The Pressure Flow or Mass Flow Hypothesis
The accepted mechanism used for the translocation of sugars from source to sink is called the pressure flow hypothesis. As glucose is prepared at the source (by photosynthesis) it is converted to sucrose (a dissacharide). The sugar is then moved in the form of sucrose into the companion cells and then into the living phloem sieve tube cells by active transport. This process of loading at the source produces a hypertonic condition in the phloem. Water in the adjacent xylem moves into the phloem by osmosis. As osmotic pressure builds up the phloem sap will move to areas of lower pressure. At the sink osmotic pressure must be reduced. Again active transport is necessary to move the sucrose out of the phloem sap and into the cells which will use the sugar – converting it into energy, starch, or cellulose. As sugars are removed, the osmotic pressure decreases and water moves out of the phloem.
phloem transport
To summarise, the movement of sugars in the phloem begins at the source, where sugars are loaded (actively transported) into a sieve tube. Loading of the phloem sets up a water potential gradient that facilitates the mass movement in the phloem.

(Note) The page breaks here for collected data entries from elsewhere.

-- ==== Sys2Proof/Machine/Num.lean ====
section
/-! DEFINITION. Numbers: the exact values of the element formats (R58, R60, R61, R68), rounding and overflow (R63 to
R65), and the exact operations every arithmetic instruction rounds. A pattern is a Nat below 2^width. -/

namespace Sys2Proof.Machine

/-- An exact value: fin neg m e is (-1)^neg x m x 2^e, so a zero keeps its sign. -/
inductive FVal where
  | nan
  | inf (neg : Bool)
  | fin (neg : Bool) (m : Nat) (e : Int)
  deriving DecidableEq, Repr

/-- Layout of a floating-point format (R60): exponent bits, fraction bits, bias. -/
structure FpLayout where
  ebits : Nat
  mbits : Nat
  bias : Nat
  deriving DecidableEq, Repr

/-- The layouts of R60; none for the formats that are not floating point. -/
def fpLayout : Fmt → Option FpLayout
  | .fp32 => some ⟨8, 23, 127⟩
  | .fp16 => some ⟨5, 10, 15⟩
  | .bf16 => some ⟨8, 7, 127⟩
  | .fp8b => some ⟨5, 2, 15⟩
  | .fp8a => some ⟨4, 3, 7⟩
  | .fp4 => some ⟨2, 1, 1⟩
  | .i8 | .i16 | .i32 | .i64 | .i4 | .bp | .e8 => none

/-- FP32, FP16, BF16 and FP8B have infinities (R61). -/
def hasInf : Fmt → Bool
  | .fp32 | .fp16 | .bf16 | .fp8b => true
  | _ => false

/-- The canonical NaN (R61); FP4 has none and takes +0 (R64). -/
def canonicalNaN : Fmt → Nat
  | .fp32 => 0x7FC00000
  | .fp16 => 0x7E00
  | .bf16 => 0x7FC0
  | .fp8b => 0x7E
  | .fp8a => 0x7F
  | .e8 => 0xFF
  | _ => 0

/-- The largest finite value of a floating-point format, as a pattern with sign 0 (R61). -/
def maxFinite : Fmt → Nat
  | .fp32 => 0x7F7FFFFF
  | .fp16 => 0x7BFF
  | .bf16 => 0x7F7F
  | .fp8b => 0x7B
  | .fp8a => 0x7E
  | .fp4 => 0x7
  | _ => 0

/-- Infinity with sign 0 (R61). -/
def infPattern : Fmt → Nat
  | .fp32 => 0x7F800000
  | .fp16 => 0x7C00
  | .bf16 => 0x7F80
  | .fp8b => 0x7C
  | _ => 0

/-- A pattern with its sign bit set when neg. -/
def withSign (f : Fmt) (neg : Bool) (p : Nat) : Nat := if neg then p + 2 ^ (f.width - 1) else p

/-- The exact value of a floating-point pattern (R60, R61). -/
def fpDecode (f : Fmt) (l : FpLayout) (p : Nat) : FVal :=
  let neg := (p / 2 ^ (l.ebits + l.mbits)) % 2 == 1
  let e := (p / 2 ^ l.mbits) % 2 ^ l.ebits
  let m := p % 2 ^ l.mbits
  if e = 0 then .fin neg m (1 - (l.bias : Int) - l.mbits)
  else if e = 2 ^ l.ebits - 1 ∧ hasInf f then if m = 0 then .inf neg else .nan
  else if e = 2 ^ l.ebits - 1 ∧ f = .fp8a ∧ m = 7 then .nan
  else .fin neg (2 ^ l.mbits + m) ((e : Int) - l.bias - l.mbits)

/-- A w-bit pattern as an integer: two's complement, or unsigned when u (R58). -/
def intOf (w : Nat) (u : Bool) (p : Nat) : Int :=
  if u then (p % 2 ^ w : Nat) else if p % 2 ^ w < 2 ^ (w - 1) then (p % 2 ^ w : Nat) else (p % 2 ^ w : Nat) - (2 ^ w : Nat)

/-- Least and greatest value of a w-bit integer (R58). -/
def intMin (w : Nat) (u : Bool) : Int := if u then 0 else -(2 ^ (w - 1) : Nat)
def intMax (w : Nat) (u : Bool) : Int := if u then (2 ^ w : Nat) - 1 else (2 ^ (w - 1) : Nat) - 1

/-- The w-bit pattern of an integer, wrapping. -/
def wrapInt (w : Nat) (z : Int) : Nat := (z % (2 ^ w : Nat)).toNat

/-- The nearest end of the range that u selects. -/
def clampInt (w : Nat) (u : Bool) (z : Int) : Int := max (intMin w u) (min (intMax w u) z)

/-- An exact integer result brought to a w-bit format (R59). -/
def fitInt (w : Nat) (u sat : Bool) (z : Int) : Nat := if sat then wrapInt w (clampInt w u z) else wrapInt w z

/-- The exact value of an integer. -/
def FVal.ofInt (z : Int) : FVal := .fin (decide (z < 0)) z.natAbs 0

/-- The exact value of an element pattern in any format; u reads integers unsigned (R58, R60, R68). -/
def elemVal (f : Fmt) (u : Bool) (p : Nat) : FVal :=
  match fpLayout f with
  | some l => fpDecode f l p
  | none => if f = .e8 then if p = 0xFF then .nan else .fin false 1 ((p : Int) - 127) else FVal.ofInt (intOf f.width u p)

/-- m x 2^e brought to a multiple of 2^q under rnd, as that multiple (R63). -/
def roundAt (rnd : Rnd) (neg : Bool) (m : Nat) (e q : Int) : Nat :=
  if q ≤ e then m * 2 ^ (e - q).toNat
  else
    let s := (q - e).toNat
    -- a shift past the number's length leaves 0 and a remainder below one half
    let t := if s > Nat.log2 m + 2 then 0 else m / 2 ^ s
    let r := if s > Nat.log2 m + 2 then (if m = 0 then 0 else 1) else m % 2 ^ s
    let h := if s > Nat.log2 m + 2 then 2 else 2 ^ (s - 1)
    let up := match rnd with
      | .rne => decide (r > h) || (decide (r = h) && t % 2 == 1)
      | .rtz => false
      | .rdn => neg && decide (r ≠ 0)
      | .rup => !neg && decide (r ≠ 0)
      | .rna => decide (r ≥ h)
    if up then t + 1 else t

/-- The result of an overflow (R64). -/
def overflow (f : Fmt) (rnd : Rnd) (sat neg : Bool) : Nat :=
  let toward := match rnd with
    | .rtz => true
    | .rdn => !neg
    | .rup => neg
    | .rne | .rna => false
  if toward || sat || f == .fp4 then withSign f neg (maxFinite f)
  else if hasInf f then withSign f neg (infPattern f)
  else canonicalNaN f

/-- A finite exact value in a floating-point format: one rounding with the exponent unbounded above, then R64. -/
def fpRound (f : Fmt) (l : FpLayout) (rnd : Rnd) (sat neg : Bool) (m : Nat) (e : Int) : Nat :=
  if m = 0 then withSign f neg 0
  else
    let emin : Int := 1 - (l.bias : Int) - l.mbits
    let q := max emin ((Nat.log2 m : Int) + e - l.mbits)
    let t := roundAt rnd neg m e q
    let carry := decide (t = 2 ^ (l.mbits + 1))
    let t' := if carry then t / 2 else t
    let q' := if carry then q + 1 else q
    if t' < 2 ^ l.mbits then withSign f neg t'
    else
      let b := (q' + l.mbits + l.bias).toNat
      let p := b * 2 ^ l.mbits + (t' - 2 ^ l.mbits)
      if p > maxFinite f then overflow f rnd sat neg else withSign f neg p

/-- An exact value in a floating-point format, specials included (R62 to R64). -/
def fpEncode (f : Fmt) (l : FpLayout) (rnd : Rnd) (sat : Bool) : FVal → Nat
  | .nan => canonicalNaN f
  | .inf neg =>
    if hasInf f then withSign f neg (infPattern f)
    else if f = .fp8a ∧ !sat then canonicalNaN f else withSign f neg (maxFinite f)
  | .fin neg m e => fpRound f l rnd sat neg m e

/-- A value converted to a w-bit integer: rounded, then saturated whatever SAT says; NaN gives 0 (R65). -/
def intEncode (w : Nat) (u : Bool) (rnd : Rnd) : FVal → Nat
  | .nan => 0
  | .inf neg => wrapInt w (if neg then intMin w u else intMax w u)
  | .fin neg m e =>
    -- past 2^200 the result saturates, so the shift is bounded
    let t := if (Nat.log2 m : Int) + e > 200 then 2 ^ 200 else roundAt rnd neg m e 0
    wrapInt w (clampInt w u (if neg then -(t : Int) else t))

/-- A value brought to any format: floating point by R63 and R64, integers by R65. -/
def encode (f : Fmt) (u : Bool) (rnd : Rnd) (sat : Bool) (v : FVal) : Nat :=
  match fpLayout f with
  | some l => fpEncode f l rnd sat v
  | none => intEncode f.width u rnd v

/-! Exact operations. -/

def FVal.neg : FVal → FVal
  | .nan => .nan
  | .inf s => .inf (!s)
  | .fin s m e => .fin (!s) m e

def FVal.abs : FVal → FVal
  | .nan => .nan
  | .inf _ => .inf false
  | .fin _ m e => .fin false m e

def FVal.isNaN : FVal → Bool
  | .nan => true
  | _ => false

def FVal.isZero : FVal → Bool
  | .fin _ 0 _ => true
  | _ => false

def FVal.sign : FVal → Bool
  | .nan => false
  | .inf s => s
  | .fin s _ _ => s

/-- x x 2^k. -/
def FVal.scale (k : Int) : FVal → FVal
  | .fin s m e => .fin s m (e + k)
  | v => v

/-- Signed integer of a finite value in units of 2^q, for q at most its exponent. -/
def signedAt (s : Bool) (m : Nat) (e q : Int) : Int :=
  let t : Int := (m * 2 ^ (e - q).toNat : Nat)
  if s then -t else t

/-- Exact sum: opposite infinities give NaN, an exact zero of opposite signs +0, or -0 under rdn (R63, R82). -/
def FVal.add (rnd : Rnd) : FVal → FVal → FVal
  | .nan, _ => .nan
  | _, .nan => .nan
  | .inf a, .inf b => if a = b then .inf a else .nan
  | .inf a, .fin _ _ _ => .inf a
  | .fin _ _ _, .inf b => .inf b
  | .fin a m e, .fin b n d =>
    if m = 0 ∧ n = 0 then .fin (if a = b then a else decide (rnd = .rdn)) 0 0
    else if m = 0 then .fin b n d
    else if n = 0 then .fin a m e
    else
      let q := min e d
      let z := signedAt a m e q + signedAt b n d q
      if z = 0 then .fin (decide (rnd = .rdn)) 0 0 else .fin (decide (z < 0)) z.natAbs q

def FVal.sub (rnd : Rnd) (a b : FVal) : FVal := a.add rnd b.neg

/-- Exact product: zero times infinity is NaN (R82). -/
def FVal.mul : FVal → FVal → FVal
  | .nan, _ => .nan
  | _, .nan => .nan
  | .inf a, .inf b => .inf (a ^^ b)
  | .inf a, .fin b n _ => if n = 0 then .nan else .inf (a ^^ b)
  | .fin a m _, .inf b => if m = 0 then .nan else .inf (a ^^ b)
  | .fin a m e, .fin b n d => .fin (a ^^ b) (m * n) (e + d)

/-- A value strictly between m and m + 1 in units of 2^e when it is not exact, as a value that rounds alike. -/
def inexact (neg : Bool) (m : Nat) (e : Int) (exact : Bool) : FVal :=
  if exact then .fin neg m e else .fin neg (2 * m + 1) (e - 1)

/-- Quotient, to 160 bits and an inexact mark, enough for one rounding to any format (R82). -/
def FVal.div : FVal → FVal → FVal
  | .nan, _ => .nan
  | _, .nan => .nan
  | .inf _, .inf _ => .nan
  | .inf a, .fin b _ _ => .inf (a ^^ b)
  | .fin a _ _, .inf b => .fin (a ^^ b) 0 0
  | .fin a m e, .fin b n d =>
    if n = 0 then if m = 0 then .nan else .inf (a ^^ b)
    else
      let k := 160 + Nat.log2 n
      inexact (a ^^ b) (m * 2 ^ k / n) (e - d - k) (m * 2 ^ k % n == 0)

/-- Numeric order; none when either is NaN. Zeros of both signs are equal (R81). -/
def FVal.cmp : FVal → FVal → Option Ordering
  | .nan, _ => none
  | _, .nan => none
  | .inf a, .inf b => some (if a = b then .eq else if a then .lt else .gt)
  | .inf a, .fin _ _ _ => some (if a then .lt else .gt)
  | .fin _ _ _, .inf b => some (if b then .gt else .lt)
  | .fin a m e, .fin b n d =>
    let q := min e d
    some (compare (signedAt a m e q) (signedAt b n d q))

def FVal.lt (a b : FVal) : Bool := a.cmp b == some .lt
def FVal.eq (a b : FVal) : Bool := a.cmp b == some .eq

/-- Order of R84: numeric, with -0 below +0. -/
def FVal.ltTotal (a b : FVal) : Bool := a.lt b || (a.eq b && a.sign && !b.sign)

/-- floor of log2 of a nonzero finite magnitude. -/
def FVal.ilog2 : FVal → Int
  | .fin _ m e => (Nat.log2 m : Int) + e
  | _ => 0

/-- floor of the square root, bit by bit. -/
def isqrt : Nat → Nat → Nat → Nat
  | 0, _, r => r
  | k + 1, x, r => let t := r + 2 ^ k; isqrt k x (if t * t ≤ x then t else r)

/-- Square root of a finite nonzero value, with an inexact mark. -/
def sqrtVal (m : Nat) (e : Int) : FVal :=
  let m2 := if e % 2 = 0 then m else 2 * m
  let e2 := if e % 2 = 0 then e else e - 1
  let x := m2 * 2 ^ 160
  let r := isqrt (Nat.log2 x / 2 + 1) x 0
  inexact false r (e2 / 2 - 80) (r * r == x)

/-- Reciprocal square root of a finite nonzero value, with an inexact mark. -/
def rsqrtVal (m : Nat) (e : Int) : FVal :=
  let m2 := if e % 2 = 0 then m else 2 * m
  let e2 := if e % 2 = 0 then e else e - 1
  let k := 2 * (100 + Nat.log2 m2)
  let r := isqrt (k / 2 + 1) (2 ^ k / m2) 0
  inexact false r (-(e2 / 2) - (k / 2 : Nat)) (r * r * m2 == 2 ^ k)

/-! Exponentials and logarithms, by series in fixed point with fracBits fraction bits: far past what one rounding to
FP32 needs (R82: every result is the correctly rounded exact result). -/

def fracBits : Nat := 320

/-- floor of ln 2 x 2^fracBits: the sum of 1 / (k 2^k). -/
def ln2Terms : Nat → Nat
  | 0 => 0
  | k + 1 => ln2Terms k + 2 ^ (fracBits + 32) / ((k + 1) * 2 ^ (k + 1))

def ln2Fixed : Nat := ln2Terms 352 / 2 ^ 32

/-- 1 + x + x^2/2! + ... in fixed point: sum, term and index carried along. -/
def expTerms : Nat → Nat → Nat → Nat → Nat → Nat
  | 0, _, _, _, acc => acc
  | n + 1, x, k, term, acc =>
    let t := term * x / 2 ^ fracBits / k
    expTerms n x (k + 1) t (acc + t)

/-- e^x for fixed-point x in [0, ln 2]. -/
def expFixed (x : Nat) : Nat := expTerms 80 x 1 (2 ^ fracBits) (2 ^ fracBits)

/-- z + z^3/3 + z^5/5 + ... in fixed point. -/
def atanhTerms : Nat → Nat → Nat → Nat → Nat → Nat
  | 0, _, _, _, acc => acc
  | n + 1, z2, k, pow, acc => atanhTerms n z2 (k + 2) (pow * z2 / 2 ^ fracBits) (acc + pow / k)

/-- ln of m / 2^(log2 m), a value in [1, 2), in fixed point. -/
def lnFixed (m : Nat) : Nat :=
  let d := 2 ^ Nat.log2 m
  let z := (m - d) * 2 ^ fracBits / (m + d)
  2 * atanhTerms 110 (z * z / 2 ^ fracBits) 1 z 0

/-- The value of a signed fixed-point number that is not exact. -/
def ofFixed (z : Int) : FVal := inexact (decide (z < 0)) z.natAbs (-(fracBits : Int)) false

/-- 2^a for finite a (R83): exact for an integer, and far past every format's range cut short. -/
def exp2Val (s : Bool) (m : Nat) (e : Int) : FVal :=
  if m = 0 then .fin false 1 0
  else if (Nat.log2 m : Int) + e ≥ 10 then .fin false 1 (if s then -1000 else 1000)
  else
    -- a as fixed point, floor and fraction
    let z := if e + fracBits ≥ 0 then signedAt s m e (-(fracBits : Int)) else if s then -1 else 1
    let n := z / (2 ^ fracBits : Nat)
    let fr := (z % (2 ^ fracBits : Nat)).toNat
    if fr = 0 then .fin false 1 n
    else inexact false (expFixed (fr * ln2Fixed / 2 ^ fracBits)) (n - fracBits) false

/-- e^a for finite a. -/
def expVal (s : Bool) (m : Nat) (e : Int) : FVal :=
  if m = 0 then .fin false 1 0
  else if (Nat.log2 m : Int) + e ≥ 10 then .fin false 1 (if s then -1000 else 1000)
  else
    let z := if e + fracBits ≥ 0 then signedAt s m e (-(fracBits : Int)) else if s then -1 else 1
    let n := z / (ln2Fixed : Int)
    let fr := (z % (ln2Fixed : Int)).toNat
    inexact false (expFixed fr) (n - fracBits) false

/-- log2 of a positive finite value (R83). -/
def log2Val (m : Nat) (e : Int) : FVal :=
  let k : Int := (Nat.log2 m : Int) + e
  if m = 2 ^ Nat.log2 m then FVal.ofInt k
  else ofFixed (k * (2 ^ fracBits : Nat) + ((lnFixed m * 2 ^ fracBits / ln2Fixed : Nat) : Int))

/-- ln of a positive finite value. -/
def lnVal (m : Nat) (e : Int) : FVal :=
  let k : Int := (Nat.log2 m : Int) + e
  if m = 2 ^ Nat.log2 m ∧ k = 0 then .fin false 0 0
  else ofFixed (k * (ln2Fixed : Int) + (lnFixed m : Int))

/-- vfexp2 on every input (R83). -/
def FVal.exp2 : FVal → FVal
  | .nan => .nan
  | .inf s => if s then .fin false 0 0 else .inf false
  | .fin s m e => exp2Val s m e

/-- e^a on every input, specials as vfexp2's. -/
def FVal.exp : FVal → FVal
  | .nan => .nan
  | .inf s => if s then .fin false 0 0 else .inf false
  | .fin s m e => expVal s m e

/-- vflog2 on every input (R83). -/
def FVal.log2 : FVal → FVal
  | .nan => .nan
  | .inf s => if s then .nan else .inf false
  | .fin s m e => if m = 0 then .inf true else if s then .nan else log2Val m e

/-- ln on every input, specials as vflog2's. -/
def FVal.ln : FVal → FVal
  | .nan => .nan
  | .inf s => if s then .nan else .inf false
  | .fin s m e => if m = 0 then .inf true else if s then .nan else lnVal m e

/-- vfrcp on every input (R83). -/
def FVal.rcp (a : FVal) : FVal := FVal.div (.fin false 1 0) a

/-- vfrsq on every input (R83). -/
def FVal.rsq : FVal → FVal
  | .nan => .nan
  | .inf s => if s then .nan else .fin false 0 0
  | .fin s m e => if m = 0 then .inf s else if s then .nan else rsqrtVal m e

/-- vfsqrt on every input (R83). -/
def FVal.sqrt : FVal → FVal
  | .nan => .nan
  | .inf s => if s then .nan else .inf false
  | .fin s m e => if m = 0 then .fin s 0 0 else if s then .nan else sqrtVal m e

end Sys2Proof.Machine
end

Phloem tissue is composed of sieve tube cells, which form long columns with holes in their end walls called sieve plates. Cytoplasmic strands pass through the holes in the sieve plates, so forming continuous filaments. As hydrostatic pressure in the phloem sieve tube increases, pressure flow begins, and the sap moves through the phloem. Meanwhile, at the sink, incoming sugars are actively transported out of the phloem and removed Sugars leave sieve tube for metabolism and storage; water follows by osmosis as complex carbohydrates. The loss of solute produces a high water potential in the phloem, and water passes out, returning eventually to xylem.